Work item: Using the line that contains "a value. -/" as the first line and the last line of the data as the final one, give every line in that range again exactly.

Available data:
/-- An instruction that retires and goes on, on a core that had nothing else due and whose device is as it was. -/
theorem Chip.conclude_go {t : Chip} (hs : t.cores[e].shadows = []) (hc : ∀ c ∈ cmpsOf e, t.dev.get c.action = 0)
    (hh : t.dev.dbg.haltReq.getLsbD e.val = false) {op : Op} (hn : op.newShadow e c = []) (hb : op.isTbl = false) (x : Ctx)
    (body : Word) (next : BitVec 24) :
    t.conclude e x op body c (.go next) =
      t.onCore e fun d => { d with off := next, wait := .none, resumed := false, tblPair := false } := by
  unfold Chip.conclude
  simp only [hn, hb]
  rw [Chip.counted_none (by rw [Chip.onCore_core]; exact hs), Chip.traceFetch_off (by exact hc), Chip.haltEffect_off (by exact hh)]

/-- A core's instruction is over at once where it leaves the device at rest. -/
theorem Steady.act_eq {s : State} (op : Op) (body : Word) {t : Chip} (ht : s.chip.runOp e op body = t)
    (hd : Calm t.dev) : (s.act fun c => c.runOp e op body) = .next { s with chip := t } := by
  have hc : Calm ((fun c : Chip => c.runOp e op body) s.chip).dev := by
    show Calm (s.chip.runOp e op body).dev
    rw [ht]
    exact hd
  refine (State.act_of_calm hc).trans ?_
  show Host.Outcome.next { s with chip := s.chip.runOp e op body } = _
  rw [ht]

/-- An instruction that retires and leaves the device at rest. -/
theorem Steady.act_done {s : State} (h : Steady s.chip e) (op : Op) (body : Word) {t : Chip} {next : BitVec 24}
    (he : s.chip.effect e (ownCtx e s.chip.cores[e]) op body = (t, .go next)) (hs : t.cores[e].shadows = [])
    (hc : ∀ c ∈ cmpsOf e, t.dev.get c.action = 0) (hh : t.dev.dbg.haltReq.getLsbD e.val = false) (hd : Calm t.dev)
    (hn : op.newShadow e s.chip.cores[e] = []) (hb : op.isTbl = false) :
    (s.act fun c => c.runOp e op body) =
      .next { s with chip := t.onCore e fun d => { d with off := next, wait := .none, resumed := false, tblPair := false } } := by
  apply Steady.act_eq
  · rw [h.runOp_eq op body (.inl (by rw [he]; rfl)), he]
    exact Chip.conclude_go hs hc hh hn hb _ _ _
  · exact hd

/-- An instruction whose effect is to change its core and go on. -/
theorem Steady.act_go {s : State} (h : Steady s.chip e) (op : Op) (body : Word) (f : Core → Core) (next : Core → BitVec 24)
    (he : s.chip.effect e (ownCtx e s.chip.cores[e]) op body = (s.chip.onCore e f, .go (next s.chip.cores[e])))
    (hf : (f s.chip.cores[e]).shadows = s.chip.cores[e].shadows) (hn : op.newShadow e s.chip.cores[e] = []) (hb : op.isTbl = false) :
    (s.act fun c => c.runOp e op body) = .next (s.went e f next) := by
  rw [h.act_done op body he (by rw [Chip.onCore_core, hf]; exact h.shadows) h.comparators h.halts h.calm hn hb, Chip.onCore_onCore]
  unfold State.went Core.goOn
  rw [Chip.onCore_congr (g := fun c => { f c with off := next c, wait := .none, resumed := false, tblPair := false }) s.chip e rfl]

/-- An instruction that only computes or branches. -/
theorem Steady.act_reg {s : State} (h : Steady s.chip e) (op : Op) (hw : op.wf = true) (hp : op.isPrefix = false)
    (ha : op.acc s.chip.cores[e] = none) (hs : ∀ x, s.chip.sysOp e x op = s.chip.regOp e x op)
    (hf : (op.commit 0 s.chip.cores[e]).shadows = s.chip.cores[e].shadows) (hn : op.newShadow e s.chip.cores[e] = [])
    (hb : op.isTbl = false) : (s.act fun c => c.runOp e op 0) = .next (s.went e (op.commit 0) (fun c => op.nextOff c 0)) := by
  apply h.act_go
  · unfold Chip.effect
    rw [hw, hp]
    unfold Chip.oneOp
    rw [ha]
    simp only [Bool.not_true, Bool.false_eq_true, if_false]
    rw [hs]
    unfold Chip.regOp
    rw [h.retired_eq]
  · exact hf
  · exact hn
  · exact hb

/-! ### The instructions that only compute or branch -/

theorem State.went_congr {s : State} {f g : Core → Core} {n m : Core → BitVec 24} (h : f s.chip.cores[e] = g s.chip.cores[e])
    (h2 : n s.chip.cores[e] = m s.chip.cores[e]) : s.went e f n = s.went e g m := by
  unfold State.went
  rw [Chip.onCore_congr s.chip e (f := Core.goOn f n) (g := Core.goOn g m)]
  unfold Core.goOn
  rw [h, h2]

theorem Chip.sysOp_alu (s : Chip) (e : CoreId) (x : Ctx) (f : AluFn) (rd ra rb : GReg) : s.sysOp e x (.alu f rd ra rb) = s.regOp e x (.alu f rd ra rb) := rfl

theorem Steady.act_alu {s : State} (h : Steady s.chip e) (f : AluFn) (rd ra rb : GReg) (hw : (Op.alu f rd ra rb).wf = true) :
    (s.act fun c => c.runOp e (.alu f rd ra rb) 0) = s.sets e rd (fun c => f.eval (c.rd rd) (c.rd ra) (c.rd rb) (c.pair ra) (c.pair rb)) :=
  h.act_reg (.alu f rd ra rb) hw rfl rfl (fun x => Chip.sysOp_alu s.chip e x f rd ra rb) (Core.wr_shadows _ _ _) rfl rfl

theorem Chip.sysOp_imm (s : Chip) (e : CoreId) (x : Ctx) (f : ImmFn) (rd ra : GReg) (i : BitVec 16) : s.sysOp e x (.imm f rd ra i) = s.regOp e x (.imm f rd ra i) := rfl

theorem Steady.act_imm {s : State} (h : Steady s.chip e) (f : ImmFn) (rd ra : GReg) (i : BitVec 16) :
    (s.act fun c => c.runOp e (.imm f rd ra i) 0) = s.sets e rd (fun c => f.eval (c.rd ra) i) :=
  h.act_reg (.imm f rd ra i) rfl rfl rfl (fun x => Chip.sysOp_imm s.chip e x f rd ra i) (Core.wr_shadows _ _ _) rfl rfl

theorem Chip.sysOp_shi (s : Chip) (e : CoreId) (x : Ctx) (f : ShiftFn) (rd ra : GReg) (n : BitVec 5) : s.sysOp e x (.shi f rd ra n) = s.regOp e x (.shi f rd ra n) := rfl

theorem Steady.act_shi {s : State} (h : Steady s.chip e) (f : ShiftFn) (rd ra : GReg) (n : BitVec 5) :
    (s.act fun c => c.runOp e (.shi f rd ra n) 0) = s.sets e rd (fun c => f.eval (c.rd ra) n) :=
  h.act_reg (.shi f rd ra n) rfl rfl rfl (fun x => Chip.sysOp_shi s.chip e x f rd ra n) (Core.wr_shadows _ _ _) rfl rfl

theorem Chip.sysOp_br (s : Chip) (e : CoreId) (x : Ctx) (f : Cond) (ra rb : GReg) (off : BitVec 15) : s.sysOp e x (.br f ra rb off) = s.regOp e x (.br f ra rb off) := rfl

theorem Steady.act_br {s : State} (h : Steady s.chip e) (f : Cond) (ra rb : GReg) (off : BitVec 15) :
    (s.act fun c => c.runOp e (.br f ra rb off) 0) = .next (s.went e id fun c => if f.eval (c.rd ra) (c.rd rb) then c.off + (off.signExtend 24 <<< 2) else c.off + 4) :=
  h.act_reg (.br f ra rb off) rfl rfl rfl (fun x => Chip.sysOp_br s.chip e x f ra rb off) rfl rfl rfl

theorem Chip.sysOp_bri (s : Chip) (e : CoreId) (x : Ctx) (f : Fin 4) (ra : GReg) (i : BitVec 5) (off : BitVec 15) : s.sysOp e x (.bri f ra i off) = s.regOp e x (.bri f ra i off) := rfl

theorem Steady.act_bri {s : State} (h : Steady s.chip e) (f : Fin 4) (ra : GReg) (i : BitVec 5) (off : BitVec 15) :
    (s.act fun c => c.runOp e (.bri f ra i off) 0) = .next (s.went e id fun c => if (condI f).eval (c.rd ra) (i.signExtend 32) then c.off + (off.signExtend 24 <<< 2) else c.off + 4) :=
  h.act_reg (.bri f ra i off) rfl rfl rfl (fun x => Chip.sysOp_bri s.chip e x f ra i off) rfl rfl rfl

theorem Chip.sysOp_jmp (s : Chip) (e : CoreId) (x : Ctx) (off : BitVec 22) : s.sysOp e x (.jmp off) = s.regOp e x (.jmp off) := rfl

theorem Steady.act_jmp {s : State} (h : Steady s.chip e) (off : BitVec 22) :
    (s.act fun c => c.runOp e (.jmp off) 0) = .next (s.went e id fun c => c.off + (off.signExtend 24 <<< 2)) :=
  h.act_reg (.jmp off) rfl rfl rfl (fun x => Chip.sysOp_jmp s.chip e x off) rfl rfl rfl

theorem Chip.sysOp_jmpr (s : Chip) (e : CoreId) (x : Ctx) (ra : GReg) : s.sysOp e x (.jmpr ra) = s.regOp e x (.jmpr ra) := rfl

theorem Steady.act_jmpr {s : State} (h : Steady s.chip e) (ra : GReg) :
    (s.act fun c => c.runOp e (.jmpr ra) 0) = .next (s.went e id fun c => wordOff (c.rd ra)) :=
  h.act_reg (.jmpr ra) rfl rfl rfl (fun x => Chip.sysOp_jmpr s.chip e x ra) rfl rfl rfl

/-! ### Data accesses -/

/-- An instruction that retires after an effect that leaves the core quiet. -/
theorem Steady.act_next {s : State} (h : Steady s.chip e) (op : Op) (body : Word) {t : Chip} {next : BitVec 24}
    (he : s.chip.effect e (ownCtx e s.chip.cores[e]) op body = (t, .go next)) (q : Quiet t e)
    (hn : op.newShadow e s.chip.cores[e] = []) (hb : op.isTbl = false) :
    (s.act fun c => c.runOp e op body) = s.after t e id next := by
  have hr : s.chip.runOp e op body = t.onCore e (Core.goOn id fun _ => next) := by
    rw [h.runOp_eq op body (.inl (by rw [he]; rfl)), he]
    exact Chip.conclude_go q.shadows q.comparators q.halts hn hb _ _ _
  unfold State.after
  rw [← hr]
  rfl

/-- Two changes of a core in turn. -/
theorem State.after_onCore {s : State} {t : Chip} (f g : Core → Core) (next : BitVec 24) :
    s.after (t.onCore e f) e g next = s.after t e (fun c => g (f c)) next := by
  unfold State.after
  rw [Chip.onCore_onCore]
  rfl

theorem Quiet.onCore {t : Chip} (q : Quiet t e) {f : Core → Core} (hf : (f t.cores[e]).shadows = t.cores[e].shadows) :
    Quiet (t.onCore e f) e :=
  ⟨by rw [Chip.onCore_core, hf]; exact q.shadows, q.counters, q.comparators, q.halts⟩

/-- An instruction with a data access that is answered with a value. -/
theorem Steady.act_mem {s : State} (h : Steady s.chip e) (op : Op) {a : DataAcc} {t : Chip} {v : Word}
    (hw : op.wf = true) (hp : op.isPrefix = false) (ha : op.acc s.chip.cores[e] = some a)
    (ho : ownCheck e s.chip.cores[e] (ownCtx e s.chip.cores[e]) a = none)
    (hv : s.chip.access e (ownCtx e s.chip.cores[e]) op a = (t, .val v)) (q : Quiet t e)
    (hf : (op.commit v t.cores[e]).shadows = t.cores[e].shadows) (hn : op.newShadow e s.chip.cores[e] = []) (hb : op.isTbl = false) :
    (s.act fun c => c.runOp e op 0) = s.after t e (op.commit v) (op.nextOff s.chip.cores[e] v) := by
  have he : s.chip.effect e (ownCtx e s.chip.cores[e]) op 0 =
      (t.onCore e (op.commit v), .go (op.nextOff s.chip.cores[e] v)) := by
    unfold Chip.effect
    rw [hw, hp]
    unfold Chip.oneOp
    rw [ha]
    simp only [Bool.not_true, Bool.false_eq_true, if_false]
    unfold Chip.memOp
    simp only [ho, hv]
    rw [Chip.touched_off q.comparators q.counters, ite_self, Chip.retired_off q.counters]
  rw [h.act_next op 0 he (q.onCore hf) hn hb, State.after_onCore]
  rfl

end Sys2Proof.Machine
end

Response to this task:
/-- An instruction with a data access that is answered with a value. -/
theorem Steady.act_mem {s : State} (h : Steady s.chip e) (op : Op) {a : DataAcc} {t : Chip} {v : Word}
    (hw : op.wf = true) (hp : op.isPrefix = false) (ha : op.acc s.chip.cores[e] = some a)
    (ho : ownCheck e s.chip.cores[e] (ownCtx e s.chip.cores[e]) a = none)
    (hv : s.chip.access e (ownCtx e s.chip.cores[e]) op a = (t, .val v)) (q : Quiet t e)
    (hf : (op.commit v t.cores[e]).shadows = t.cores[e].shadows) (hn : op.newShadow e s.chip.cores[e] = []) (hb : op.isTbl = false) :
    (s.act fun c => c.runOp e op 0) = s.after t e (op.commit v) (op.nextOff s.chip.cores[e] v) := by
  have he : s.chip.effect e (ownCtx e s.chip.cores[e]) op 0 =
      (t.onCore e (op.commit v), .go (op.nextOff s.chip.cores[e] v)) := by
    unfold Chip.effect
    rw [hw, hp]
    unfold Chip.oneOp
    rw [ha]
    simp only [Bool.not_true, Bool.false_eq_true, if_false]
    unfold Chip.memOp
    simp only [ho, hv]
    rw [Chip.touched_off q.comparators q.counters, ite_self, Chip.retired_off q.counters]
  rw [h.act_next op 0 he (q.onCore hf) hn hb, State.after_onCore]
  rfl

end Sys2Proof.Machine
end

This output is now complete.